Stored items
= = =
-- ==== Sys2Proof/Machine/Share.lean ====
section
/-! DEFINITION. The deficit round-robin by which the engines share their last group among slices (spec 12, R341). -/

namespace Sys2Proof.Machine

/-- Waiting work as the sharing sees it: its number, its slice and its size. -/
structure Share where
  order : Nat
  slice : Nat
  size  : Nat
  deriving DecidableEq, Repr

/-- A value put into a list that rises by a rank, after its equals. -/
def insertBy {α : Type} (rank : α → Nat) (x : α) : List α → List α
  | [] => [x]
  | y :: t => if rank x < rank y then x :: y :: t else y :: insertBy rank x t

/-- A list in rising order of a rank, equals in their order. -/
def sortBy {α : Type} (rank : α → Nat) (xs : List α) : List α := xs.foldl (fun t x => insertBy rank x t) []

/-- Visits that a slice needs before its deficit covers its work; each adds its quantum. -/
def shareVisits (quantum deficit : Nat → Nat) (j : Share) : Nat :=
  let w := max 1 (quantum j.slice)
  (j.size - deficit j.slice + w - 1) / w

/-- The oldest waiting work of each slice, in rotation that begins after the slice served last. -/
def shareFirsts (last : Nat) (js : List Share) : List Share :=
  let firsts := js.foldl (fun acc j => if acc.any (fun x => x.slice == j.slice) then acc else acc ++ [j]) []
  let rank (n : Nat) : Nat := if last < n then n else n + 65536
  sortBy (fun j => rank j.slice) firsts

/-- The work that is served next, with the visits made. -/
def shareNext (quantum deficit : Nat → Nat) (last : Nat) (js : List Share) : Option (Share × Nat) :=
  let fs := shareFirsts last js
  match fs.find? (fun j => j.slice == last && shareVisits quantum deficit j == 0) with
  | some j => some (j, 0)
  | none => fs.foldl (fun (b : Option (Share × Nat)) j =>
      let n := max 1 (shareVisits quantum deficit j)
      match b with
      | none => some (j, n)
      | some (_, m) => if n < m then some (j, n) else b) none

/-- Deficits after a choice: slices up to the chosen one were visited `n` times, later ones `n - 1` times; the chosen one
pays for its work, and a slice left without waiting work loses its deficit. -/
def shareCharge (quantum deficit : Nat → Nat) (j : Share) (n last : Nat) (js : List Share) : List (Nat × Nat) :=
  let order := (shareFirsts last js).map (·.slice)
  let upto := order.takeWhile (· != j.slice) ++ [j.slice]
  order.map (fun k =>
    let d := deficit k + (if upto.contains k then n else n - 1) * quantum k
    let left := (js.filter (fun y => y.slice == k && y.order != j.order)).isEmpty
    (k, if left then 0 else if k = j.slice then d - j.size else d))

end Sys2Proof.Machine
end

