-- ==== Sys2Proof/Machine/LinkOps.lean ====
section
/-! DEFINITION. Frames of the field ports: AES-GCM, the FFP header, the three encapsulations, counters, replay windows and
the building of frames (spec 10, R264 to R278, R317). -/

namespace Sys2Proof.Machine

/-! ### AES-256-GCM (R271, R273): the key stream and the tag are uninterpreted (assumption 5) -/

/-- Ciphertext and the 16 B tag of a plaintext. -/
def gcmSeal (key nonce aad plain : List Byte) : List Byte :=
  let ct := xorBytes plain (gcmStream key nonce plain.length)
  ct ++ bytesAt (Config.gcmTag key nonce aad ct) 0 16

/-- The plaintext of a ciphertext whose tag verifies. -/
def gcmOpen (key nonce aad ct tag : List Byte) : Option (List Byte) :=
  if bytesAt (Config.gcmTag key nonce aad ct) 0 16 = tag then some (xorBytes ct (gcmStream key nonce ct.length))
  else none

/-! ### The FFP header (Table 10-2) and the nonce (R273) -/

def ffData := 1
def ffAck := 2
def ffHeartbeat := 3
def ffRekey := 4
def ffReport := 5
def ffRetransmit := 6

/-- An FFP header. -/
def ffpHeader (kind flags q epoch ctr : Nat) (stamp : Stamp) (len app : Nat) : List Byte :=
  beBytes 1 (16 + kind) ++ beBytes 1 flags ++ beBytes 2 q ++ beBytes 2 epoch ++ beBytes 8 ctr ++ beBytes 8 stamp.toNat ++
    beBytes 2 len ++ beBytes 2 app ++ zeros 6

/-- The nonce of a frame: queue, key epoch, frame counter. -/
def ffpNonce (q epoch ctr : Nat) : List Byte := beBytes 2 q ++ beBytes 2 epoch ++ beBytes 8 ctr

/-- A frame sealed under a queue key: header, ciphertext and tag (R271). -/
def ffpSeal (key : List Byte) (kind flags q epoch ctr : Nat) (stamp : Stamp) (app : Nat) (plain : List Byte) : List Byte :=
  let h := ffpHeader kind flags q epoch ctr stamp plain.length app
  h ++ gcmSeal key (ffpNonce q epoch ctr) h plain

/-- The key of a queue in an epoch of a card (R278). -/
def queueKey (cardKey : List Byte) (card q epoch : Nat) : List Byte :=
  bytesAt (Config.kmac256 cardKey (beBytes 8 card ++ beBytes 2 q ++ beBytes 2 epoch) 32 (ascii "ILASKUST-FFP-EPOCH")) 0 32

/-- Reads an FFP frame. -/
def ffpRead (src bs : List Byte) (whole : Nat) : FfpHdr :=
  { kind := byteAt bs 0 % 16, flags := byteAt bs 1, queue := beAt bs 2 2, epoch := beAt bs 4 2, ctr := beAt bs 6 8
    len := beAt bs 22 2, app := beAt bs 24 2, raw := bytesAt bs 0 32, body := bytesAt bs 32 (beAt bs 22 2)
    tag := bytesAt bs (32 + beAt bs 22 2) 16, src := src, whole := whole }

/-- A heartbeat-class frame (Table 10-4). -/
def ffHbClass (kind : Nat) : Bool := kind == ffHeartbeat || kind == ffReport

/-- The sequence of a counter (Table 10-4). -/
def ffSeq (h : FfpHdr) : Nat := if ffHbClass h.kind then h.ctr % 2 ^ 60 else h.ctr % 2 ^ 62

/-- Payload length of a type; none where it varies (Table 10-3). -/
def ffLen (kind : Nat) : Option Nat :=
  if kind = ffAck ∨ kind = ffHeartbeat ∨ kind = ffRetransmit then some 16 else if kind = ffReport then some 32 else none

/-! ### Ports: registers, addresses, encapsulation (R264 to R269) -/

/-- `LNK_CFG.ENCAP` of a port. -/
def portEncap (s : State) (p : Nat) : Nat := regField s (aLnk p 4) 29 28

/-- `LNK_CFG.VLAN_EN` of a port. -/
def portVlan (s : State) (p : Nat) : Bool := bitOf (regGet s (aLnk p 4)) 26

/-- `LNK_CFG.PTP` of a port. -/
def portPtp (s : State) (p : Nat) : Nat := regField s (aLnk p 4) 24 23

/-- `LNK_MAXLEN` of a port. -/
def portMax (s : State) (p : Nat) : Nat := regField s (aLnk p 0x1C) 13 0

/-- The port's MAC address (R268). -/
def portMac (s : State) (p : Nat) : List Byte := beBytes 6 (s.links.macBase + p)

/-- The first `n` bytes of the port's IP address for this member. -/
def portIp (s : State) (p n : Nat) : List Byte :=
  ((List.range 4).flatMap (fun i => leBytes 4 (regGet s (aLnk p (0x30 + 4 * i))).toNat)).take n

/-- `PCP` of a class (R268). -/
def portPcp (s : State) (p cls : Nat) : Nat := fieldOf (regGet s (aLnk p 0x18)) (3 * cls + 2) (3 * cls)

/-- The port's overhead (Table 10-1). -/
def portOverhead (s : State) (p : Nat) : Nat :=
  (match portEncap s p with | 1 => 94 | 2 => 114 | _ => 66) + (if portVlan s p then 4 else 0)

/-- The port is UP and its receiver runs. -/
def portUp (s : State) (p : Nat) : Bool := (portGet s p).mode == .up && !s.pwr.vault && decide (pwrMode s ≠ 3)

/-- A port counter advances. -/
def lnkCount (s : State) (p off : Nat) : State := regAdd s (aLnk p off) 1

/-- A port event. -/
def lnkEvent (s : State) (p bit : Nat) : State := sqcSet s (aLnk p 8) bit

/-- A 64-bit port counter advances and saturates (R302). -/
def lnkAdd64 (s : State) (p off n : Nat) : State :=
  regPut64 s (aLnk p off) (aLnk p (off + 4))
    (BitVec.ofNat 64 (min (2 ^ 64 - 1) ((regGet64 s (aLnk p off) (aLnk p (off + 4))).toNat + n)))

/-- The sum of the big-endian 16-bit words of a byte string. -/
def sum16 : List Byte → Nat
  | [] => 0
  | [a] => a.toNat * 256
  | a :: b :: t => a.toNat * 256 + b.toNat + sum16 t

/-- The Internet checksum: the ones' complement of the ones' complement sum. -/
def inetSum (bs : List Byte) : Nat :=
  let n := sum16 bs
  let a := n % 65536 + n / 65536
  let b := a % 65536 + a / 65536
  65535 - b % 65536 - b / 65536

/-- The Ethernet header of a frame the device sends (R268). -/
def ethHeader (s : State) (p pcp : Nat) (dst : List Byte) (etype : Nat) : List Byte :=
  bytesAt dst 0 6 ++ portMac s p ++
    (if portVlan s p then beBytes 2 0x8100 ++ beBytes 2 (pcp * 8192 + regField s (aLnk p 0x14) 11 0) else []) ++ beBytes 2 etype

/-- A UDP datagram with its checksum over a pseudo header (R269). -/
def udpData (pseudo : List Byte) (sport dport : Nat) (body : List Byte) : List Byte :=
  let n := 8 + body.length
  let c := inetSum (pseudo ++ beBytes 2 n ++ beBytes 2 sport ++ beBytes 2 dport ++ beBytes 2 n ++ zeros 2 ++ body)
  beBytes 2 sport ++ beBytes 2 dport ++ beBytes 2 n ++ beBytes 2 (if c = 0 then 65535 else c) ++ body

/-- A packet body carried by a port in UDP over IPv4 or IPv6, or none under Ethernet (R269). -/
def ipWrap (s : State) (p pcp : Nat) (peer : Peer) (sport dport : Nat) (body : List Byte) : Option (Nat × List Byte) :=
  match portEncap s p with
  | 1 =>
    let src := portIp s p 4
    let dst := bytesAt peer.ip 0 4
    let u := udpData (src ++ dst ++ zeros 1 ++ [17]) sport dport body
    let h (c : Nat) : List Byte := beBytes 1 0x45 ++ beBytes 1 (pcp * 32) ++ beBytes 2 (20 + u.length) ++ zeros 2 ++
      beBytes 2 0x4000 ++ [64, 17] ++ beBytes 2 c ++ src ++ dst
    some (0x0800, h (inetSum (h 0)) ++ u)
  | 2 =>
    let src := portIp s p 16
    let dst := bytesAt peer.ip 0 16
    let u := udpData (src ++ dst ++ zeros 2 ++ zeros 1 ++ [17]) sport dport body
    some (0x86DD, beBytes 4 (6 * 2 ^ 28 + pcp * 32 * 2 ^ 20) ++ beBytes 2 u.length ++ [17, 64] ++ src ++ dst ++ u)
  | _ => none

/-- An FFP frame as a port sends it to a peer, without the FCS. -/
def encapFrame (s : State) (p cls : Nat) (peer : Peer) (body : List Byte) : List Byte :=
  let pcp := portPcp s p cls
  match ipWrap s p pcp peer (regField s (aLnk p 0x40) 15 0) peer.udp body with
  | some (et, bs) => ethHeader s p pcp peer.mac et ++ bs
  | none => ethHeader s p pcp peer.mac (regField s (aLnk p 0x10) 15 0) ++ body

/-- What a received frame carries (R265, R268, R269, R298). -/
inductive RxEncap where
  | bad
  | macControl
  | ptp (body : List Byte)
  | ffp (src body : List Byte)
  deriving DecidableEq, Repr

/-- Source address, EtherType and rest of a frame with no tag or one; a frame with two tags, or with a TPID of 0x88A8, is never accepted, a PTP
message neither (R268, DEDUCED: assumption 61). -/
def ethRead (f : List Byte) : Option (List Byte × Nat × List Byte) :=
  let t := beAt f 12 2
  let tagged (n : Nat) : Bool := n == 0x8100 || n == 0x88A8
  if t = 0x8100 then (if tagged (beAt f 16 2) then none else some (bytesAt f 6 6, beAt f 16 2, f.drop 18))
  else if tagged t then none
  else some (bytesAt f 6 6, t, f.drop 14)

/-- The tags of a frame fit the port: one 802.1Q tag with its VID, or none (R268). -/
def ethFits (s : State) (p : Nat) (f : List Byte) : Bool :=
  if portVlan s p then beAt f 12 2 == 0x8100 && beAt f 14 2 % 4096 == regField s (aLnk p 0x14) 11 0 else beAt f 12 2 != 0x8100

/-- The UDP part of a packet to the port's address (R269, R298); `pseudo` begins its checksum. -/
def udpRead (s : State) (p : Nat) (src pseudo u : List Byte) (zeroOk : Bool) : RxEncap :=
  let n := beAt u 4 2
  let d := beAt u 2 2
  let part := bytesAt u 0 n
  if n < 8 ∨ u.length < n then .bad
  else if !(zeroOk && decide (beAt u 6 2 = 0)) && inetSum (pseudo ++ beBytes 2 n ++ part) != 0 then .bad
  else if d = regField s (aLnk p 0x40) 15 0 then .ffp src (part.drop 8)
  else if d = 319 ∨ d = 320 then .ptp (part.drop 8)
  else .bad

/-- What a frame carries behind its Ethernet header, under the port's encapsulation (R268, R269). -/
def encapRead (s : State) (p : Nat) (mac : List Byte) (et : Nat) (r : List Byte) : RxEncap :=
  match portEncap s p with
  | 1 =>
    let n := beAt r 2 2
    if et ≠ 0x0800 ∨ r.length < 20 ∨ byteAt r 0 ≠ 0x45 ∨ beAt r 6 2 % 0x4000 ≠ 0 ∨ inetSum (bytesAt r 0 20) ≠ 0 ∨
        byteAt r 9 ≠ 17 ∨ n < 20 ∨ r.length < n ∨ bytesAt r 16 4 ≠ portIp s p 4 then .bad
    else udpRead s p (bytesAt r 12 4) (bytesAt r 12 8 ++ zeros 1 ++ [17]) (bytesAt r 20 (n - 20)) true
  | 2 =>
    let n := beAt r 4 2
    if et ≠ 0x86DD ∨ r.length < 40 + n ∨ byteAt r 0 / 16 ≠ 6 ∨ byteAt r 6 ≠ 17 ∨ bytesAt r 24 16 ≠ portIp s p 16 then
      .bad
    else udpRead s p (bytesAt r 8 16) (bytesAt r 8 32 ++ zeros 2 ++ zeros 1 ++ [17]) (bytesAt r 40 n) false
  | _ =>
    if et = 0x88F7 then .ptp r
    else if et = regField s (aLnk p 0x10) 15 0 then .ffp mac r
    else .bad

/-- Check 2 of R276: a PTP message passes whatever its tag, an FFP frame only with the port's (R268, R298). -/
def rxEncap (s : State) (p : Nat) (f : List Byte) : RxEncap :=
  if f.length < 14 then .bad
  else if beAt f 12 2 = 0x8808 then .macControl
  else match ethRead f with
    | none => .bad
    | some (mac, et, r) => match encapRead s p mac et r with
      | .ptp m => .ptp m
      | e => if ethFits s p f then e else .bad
= = =
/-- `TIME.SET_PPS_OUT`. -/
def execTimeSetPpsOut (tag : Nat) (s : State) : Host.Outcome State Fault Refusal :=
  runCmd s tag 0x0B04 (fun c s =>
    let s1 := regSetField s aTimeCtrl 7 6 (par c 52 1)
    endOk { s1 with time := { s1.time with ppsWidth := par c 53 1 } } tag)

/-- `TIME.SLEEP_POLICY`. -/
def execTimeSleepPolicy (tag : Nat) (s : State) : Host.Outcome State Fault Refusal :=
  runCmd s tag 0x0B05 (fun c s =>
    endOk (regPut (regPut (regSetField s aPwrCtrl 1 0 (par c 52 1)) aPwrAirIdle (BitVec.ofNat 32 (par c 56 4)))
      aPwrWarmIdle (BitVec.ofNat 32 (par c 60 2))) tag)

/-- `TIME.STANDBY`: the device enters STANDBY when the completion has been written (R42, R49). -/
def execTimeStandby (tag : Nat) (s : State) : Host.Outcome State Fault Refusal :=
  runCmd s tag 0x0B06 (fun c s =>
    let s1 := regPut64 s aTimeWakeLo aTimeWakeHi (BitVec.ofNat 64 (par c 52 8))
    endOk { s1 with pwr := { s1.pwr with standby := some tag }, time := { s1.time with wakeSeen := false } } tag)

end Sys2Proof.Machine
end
= = =
Your answer should consist only of the lines above between the line holding "let upto := order.takeWhile" and the line holding "card (R278). -/", inclusive, each transcribed exactly.

*ANSWER TO THIS TASK*.
  let upto := order.takeWhile (· != j.slice) ++ [j.slice]
  order.map (fun k =>
    let d := deficit k + (if upto.contains k then n else n - 1) * quantum k
    let left := (js.filter (fun y => y.slice == k && y.order != j.order)).isEmpty
    (k, if left then 0 else if k = j.slice then d - j.size else d))

end Sys2Proof.Machine
end

-- ==== Sys2Proof/Machine/LinkOps.lean ====
section
/-! DEFINITION. Frames of the field ports: AES-GCM, the FFP header, the three encapsulations, counters, replay windows and
the building of frames (spec 10, R264 to R278, R317). -/

namespace Sys2Proof.Machine

/-! ### AES-256-GCM (R271, R273): the key stream and the tag are uninterpreted (assumption 5) -/

/-- Ciphertext and the 16 B tag of a plaintext. -/
def gcmSeal (key nonce aad plain : List Byte) : List Byte :=
  let ct := xorBytes plain (gcmStream key nonce plain.length)
  ct ++ bytesAt (Config.gcmTag key nonce aad ct) 0 16

/-- The plaintext of a ciphertext whose tag verifies. -/
def gcmOpen (key nonce aad ct tag : List Byte) : Option (List Byte) :=
  if bytesAt (Config.gcmTag key nonce aad ct) 0 16 = tag then some (xorBytes ct (gcmStream key nonce ct.length))
  else none

/-! ### The FFP header (Table 10-2) and the nonce (R273) -/

def ffData := 1
def ffAck := 2
def ffHeartbeat := 3
def ffRekey := 4
def ffReport := 5
def ffRetransmit := 6

/-- An FFP header. -/
def ffpHeader (kind flags q epoch ctr : Nat) (stamp : Stamp) (len app : Nat) : List Byte :=
  beBytes 1 (16 + kind) ++ beBytes 1 flags ++ beBytes 2 q ++ beBytes 2 epoch ++ beBytes 8 ctr ++ beBytes 8 stamp.toNat ++
    beBytes 2 len ++ beBytes 2 app ++ zeros 6

/-- The nonce of a frame: queue, key epoch, frame counter. -/
def ffpNonce (q epoch ctr : Nat) : List Byte := beBytes 2 q ++ beBytes 2 epoch ++ beBytes 8 ctr

/-- A frame sealed under a queue key: header, ciphertext and tag (R271). -/
def ffpSeal (key : List Byte) (kind flags q epoch ctr : Nat) (stamp : Stamp) (app : Nat) (plain : List Byte) : List Byte :=
  let h := ffpHeader kind flags q epoch ctr stamp plain.length app
  h ++ gcmSeal key (ffpNonce q epoch ctr) h plain

/-- The key of a queue in an epoch of a card (R278). -/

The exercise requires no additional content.